▽
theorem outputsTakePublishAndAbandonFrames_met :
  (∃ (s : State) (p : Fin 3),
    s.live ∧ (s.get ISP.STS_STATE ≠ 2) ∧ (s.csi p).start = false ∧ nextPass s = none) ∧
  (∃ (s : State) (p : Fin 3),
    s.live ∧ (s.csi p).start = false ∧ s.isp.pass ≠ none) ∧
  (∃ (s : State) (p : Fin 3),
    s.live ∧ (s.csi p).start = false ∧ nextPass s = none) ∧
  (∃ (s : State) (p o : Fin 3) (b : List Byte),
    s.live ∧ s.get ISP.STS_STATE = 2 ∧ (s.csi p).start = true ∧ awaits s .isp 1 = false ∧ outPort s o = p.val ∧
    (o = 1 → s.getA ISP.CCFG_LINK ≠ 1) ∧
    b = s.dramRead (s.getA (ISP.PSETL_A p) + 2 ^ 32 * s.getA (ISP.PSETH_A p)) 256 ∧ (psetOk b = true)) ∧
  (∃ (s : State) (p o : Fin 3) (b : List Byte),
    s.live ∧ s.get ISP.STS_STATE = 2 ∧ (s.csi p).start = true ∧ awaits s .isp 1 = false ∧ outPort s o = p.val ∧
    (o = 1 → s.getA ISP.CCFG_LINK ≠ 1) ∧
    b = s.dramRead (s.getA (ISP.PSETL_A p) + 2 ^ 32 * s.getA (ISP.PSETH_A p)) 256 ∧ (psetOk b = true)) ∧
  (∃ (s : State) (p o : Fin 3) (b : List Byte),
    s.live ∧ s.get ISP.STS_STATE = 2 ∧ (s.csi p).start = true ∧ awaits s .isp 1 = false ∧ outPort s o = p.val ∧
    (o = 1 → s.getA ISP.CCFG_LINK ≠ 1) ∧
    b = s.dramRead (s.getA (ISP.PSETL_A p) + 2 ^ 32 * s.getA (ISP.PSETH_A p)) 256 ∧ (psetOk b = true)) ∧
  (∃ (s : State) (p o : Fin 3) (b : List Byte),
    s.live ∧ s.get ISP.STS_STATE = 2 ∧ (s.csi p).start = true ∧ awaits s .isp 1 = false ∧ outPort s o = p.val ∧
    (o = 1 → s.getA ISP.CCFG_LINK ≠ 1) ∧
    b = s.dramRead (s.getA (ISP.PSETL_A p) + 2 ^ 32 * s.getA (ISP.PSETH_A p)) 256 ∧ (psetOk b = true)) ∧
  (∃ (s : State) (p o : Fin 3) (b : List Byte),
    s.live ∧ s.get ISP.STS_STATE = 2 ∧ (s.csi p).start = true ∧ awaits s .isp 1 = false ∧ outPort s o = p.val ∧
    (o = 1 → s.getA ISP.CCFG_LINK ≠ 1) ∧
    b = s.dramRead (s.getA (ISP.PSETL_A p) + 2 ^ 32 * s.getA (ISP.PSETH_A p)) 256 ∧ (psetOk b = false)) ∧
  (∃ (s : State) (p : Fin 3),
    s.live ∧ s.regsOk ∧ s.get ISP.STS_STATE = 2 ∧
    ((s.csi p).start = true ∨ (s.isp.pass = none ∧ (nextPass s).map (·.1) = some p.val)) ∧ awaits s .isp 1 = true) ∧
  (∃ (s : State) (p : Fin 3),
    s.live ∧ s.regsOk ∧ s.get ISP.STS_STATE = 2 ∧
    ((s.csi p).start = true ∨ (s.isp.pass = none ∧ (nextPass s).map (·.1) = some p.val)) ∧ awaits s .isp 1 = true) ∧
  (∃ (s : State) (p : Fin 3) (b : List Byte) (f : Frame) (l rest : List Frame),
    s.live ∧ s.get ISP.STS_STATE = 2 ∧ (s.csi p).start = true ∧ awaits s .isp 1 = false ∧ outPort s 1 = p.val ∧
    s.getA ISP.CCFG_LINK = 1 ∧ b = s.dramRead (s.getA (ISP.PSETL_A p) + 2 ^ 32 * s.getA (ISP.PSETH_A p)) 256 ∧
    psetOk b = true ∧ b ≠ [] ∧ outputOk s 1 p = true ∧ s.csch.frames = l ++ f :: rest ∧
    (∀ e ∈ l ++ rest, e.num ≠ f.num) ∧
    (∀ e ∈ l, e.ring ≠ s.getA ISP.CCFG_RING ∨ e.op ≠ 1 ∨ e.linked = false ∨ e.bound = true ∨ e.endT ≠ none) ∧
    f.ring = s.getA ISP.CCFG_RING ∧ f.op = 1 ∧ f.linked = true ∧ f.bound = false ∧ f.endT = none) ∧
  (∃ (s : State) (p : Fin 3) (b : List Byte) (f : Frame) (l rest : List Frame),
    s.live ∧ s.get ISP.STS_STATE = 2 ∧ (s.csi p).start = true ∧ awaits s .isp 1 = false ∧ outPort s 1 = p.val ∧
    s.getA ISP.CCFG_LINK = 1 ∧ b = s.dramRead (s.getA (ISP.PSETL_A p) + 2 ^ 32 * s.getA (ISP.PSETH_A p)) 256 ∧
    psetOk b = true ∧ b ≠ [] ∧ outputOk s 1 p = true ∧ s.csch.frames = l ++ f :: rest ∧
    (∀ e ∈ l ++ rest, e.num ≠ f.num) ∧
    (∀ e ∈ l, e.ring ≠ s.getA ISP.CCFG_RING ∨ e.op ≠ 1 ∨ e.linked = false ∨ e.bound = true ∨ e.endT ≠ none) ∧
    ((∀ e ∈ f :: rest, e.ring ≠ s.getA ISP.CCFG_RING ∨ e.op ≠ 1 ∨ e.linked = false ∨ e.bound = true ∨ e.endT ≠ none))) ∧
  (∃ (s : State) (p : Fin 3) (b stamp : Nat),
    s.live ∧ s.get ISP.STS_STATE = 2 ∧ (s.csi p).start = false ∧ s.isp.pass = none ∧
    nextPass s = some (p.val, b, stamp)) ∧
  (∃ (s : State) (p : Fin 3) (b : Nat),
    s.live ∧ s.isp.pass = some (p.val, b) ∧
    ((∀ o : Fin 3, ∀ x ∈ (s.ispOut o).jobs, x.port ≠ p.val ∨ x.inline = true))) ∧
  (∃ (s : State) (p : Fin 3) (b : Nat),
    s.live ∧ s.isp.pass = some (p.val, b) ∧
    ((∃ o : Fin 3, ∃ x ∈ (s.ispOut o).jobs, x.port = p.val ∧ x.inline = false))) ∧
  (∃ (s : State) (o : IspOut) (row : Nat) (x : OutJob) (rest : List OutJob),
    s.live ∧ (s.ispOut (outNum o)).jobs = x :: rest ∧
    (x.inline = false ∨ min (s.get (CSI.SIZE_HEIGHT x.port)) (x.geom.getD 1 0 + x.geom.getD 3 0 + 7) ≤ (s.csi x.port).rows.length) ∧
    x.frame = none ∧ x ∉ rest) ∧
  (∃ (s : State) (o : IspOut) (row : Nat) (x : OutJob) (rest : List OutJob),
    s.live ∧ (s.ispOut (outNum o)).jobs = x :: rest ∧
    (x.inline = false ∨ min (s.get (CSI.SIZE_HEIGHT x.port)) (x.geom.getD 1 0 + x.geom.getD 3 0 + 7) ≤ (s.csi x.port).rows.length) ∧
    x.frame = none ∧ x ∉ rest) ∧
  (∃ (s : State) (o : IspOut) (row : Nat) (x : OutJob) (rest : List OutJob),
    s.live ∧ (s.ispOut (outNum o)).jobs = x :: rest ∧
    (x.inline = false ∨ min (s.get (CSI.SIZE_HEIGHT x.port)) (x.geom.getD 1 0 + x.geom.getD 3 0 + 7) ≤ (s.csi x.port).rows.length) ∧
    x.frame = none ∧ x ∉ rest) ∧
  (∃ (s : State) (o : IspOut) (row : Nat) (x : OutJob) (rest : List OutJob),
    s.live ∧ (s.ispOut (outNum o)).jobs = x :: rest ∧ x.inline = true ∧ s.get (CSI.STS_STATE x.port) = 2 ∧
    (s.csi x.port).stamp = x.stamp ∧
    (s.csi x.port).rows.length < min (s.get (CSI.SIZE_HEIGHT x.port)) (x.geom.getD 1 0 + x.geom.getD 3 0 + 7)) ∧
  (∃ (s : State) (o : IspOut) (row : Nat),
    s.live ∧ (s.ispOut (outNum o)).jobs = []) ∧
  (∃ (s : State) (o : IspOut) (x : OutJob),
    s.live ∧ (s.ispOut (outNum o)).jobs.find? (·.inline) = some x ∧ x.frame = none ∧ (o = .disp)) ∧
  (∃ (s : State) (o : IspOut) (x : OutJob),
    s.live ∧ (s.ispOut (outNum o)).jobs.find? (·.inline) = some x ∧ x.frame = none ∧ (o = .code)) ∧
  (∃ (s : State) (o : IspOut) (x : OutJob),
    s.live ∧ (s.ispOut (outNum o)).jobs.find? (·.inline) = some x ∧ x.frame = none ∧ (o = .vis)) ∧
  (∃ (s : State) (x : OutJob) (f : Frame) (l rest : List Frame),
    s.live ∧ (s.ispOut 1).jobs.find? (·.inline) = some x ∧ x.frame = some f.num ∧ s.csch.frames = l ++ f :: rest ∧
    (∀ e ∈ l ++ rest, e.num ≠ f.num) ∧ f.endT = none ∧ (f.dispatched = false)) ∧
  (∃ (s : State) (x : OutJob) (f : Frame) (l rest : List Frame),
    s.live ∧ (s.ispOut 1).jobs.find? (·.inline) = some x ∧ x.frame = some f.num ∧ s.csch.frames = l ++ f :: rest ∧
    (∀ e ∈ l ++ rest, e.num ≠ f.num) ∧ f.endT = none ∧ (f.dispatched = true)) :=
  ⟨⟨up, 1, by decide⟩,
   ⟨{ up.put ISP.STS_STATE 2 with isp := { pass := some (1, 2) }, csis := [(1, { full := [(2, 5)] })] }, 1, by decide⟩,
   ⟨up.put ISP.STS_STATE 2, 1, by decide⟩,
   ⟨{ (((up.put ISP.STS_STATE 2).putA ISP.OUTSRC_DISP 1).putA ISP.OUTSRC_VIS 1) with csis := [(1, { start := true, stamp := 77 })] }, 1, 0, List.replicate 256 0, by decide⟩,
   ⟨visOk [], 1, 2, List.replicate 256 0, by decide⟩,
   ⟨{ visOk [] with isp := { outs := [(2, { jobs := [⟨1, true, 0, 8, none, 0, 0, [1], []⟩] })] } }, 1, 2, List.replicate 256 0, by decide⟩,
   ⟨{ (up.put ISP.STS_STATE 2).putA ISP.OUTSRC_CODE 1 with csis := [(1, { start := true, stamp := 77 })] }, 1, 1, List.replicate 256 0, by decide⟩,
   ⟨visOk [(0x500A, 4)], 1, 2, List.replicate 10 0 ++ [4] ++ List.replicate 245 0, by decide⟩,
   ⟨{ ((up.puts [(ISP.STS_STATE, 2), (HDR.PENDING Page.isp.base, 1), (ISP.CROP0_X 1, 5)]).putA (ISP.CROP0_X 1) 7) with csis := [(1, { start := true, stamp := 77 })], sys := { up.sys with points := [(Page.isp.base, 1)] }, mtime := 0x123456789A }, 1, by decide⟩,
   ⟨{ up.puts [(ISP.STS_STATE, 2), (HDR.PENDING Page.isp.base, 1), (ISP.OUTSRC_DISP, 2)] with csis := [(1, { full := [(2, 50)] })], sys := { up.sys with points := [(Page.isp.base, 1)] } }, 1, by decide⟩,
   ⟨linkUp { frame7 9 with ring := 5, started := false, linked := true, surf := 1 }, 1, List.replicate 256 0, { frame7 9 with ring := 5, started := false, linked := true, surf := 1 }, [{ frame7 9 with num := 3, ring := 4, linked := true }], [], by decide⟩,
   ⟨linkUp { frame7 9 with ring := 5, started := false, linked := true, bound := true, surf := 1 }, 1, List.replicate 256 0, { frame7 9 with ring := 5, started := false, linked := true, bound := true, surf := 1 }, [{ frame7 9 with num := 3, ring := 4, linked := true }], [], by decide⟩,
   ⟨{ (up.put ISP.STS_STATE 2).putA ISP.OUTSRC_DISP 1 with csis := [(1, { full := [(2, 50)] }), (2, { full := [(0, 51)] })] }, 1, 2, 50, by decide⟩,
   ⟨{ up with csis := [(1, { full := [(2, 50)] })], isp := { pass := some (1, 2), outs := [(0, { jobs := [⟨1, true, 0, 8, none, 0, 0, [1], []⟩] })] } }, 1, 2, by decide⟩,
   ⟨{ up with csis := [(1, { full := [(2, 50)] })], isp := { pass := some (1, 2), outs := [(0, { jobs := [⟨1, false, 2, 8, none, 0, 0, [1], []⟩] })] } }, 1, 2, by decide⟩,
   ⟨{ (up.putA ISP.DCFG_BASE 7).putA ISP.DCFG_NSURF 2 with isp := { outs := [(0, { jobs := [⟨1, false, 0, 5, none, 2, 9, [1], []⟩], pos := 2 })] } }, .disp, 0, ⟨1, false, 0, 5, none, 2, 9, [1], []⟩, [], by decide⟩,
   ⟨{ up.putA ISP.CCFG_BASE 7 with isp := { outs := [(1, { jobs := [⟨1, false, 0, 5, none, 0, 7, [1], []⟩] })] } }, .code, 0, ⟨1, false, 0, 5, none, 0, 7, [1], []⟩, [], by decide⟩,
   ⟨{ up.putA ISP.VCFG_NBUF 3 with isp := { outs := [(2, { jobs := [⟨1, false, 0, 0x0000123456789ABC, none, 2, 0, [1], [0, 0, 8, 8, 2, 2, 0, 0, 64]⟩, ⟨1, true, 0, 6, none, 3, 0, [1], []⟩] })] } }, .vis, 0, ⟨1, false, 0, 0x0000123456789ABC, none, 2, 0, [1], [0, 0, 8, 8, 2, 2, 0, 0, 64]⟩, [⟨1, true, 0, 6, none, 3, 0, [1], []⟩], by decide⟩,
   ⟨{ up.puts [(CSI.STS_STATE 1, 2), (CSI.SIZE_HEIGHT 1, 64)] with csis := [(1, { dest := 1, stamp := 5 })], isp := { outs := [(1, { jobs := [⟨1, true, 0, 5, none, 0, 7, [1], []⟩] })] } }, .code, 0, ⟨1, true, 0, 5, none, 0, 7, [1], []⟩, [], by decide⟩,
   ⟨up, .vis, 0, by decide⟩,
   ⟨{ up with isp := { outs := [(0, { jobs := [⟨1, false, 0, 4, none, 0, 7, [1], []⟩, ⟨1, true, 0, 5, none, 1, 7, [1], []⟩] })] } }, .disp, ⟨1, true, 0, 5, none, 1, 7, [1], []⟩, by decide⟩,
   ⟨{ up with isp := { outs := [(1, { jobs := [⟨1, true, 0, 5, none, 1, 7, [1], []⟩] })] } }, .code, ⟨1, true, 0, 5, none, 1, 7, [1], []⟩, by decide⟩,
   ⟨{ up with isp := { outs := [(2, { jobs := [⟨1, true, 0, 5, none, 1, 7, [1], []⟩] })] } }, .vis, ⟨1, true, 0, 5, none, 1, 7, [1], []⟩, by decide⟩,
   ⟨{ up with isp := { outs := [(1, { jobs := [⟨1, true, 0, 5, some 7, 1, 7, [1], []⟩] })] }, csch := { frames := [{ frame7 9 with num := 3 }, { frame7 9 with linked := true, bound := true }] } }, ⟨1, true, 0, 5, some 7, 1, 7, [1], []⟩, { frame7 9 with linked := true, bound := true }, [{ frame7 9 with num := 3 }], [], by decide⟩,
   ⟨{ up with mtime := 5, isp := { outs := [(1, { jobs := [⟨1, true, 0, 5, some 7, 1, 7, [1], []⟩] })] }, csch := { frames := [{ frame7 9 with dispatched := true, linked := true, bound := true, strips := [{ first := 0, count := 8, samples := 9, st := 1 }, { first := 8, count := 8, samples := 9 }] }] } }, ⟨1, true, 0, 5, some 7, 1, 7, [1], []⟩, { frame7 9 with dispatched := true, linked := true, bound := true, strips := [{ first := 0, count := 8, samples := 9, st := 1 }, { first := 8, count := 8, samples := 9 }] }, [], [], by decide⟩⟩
△
Taking the records above, retype every line from the one with "(up.putA ISP.DCFG_BASE 7).putA" down to the one with "up.putA ISP.VCFG_NBUF 3", exactly and with nothing else.

   ⟨{ (up.putA ISP.DCFG_BASE 7).putA ISP.DCFG_NSURF 2 with isp := { outs := [(0, { jobs := [⟨1, false, 0, 5, none, 2, 9, [1], []⟩], pos := 2 })] } }, .disp, 0, ⟨1, false, 0, 5, none, 2, 9, [1], []⟩, [], by decide⟩,
   ⟨{ up.putA ISP.CCFG_BASE 7 with isp := { outs := [(1, { jobs := [⟨1, false, 0, 5, none, 0, 7, [1], []⟩] })] } }, .code, 0, ⟨1, false, 0, 5, none, 0, 7, [1], []⟩, [], by decide⟩,
   ⟨{ up.putA ISP.VCFG_NBUF 3 with isp := { outs := [(2, { jobs := [⟨1, false, 0, 0x0000123456789ABC, none, 2, 0, [1], [0, 0, 8, 8, 2, 2, 0, 0, 64]⟩, ⟨1, true, 0, 6, none, 3, 0, [1], []⟩] })] } }, .vis, 0, ⟨1, false, 0, 0x0000123456789ABC, none, 2, 0, [1], [0, 0, 8, 8, 2, 2, 0, 0, 64]⟩, [⟨1, true, 0, 6, none, 3, 0, [1], []⟩], by decide⟩,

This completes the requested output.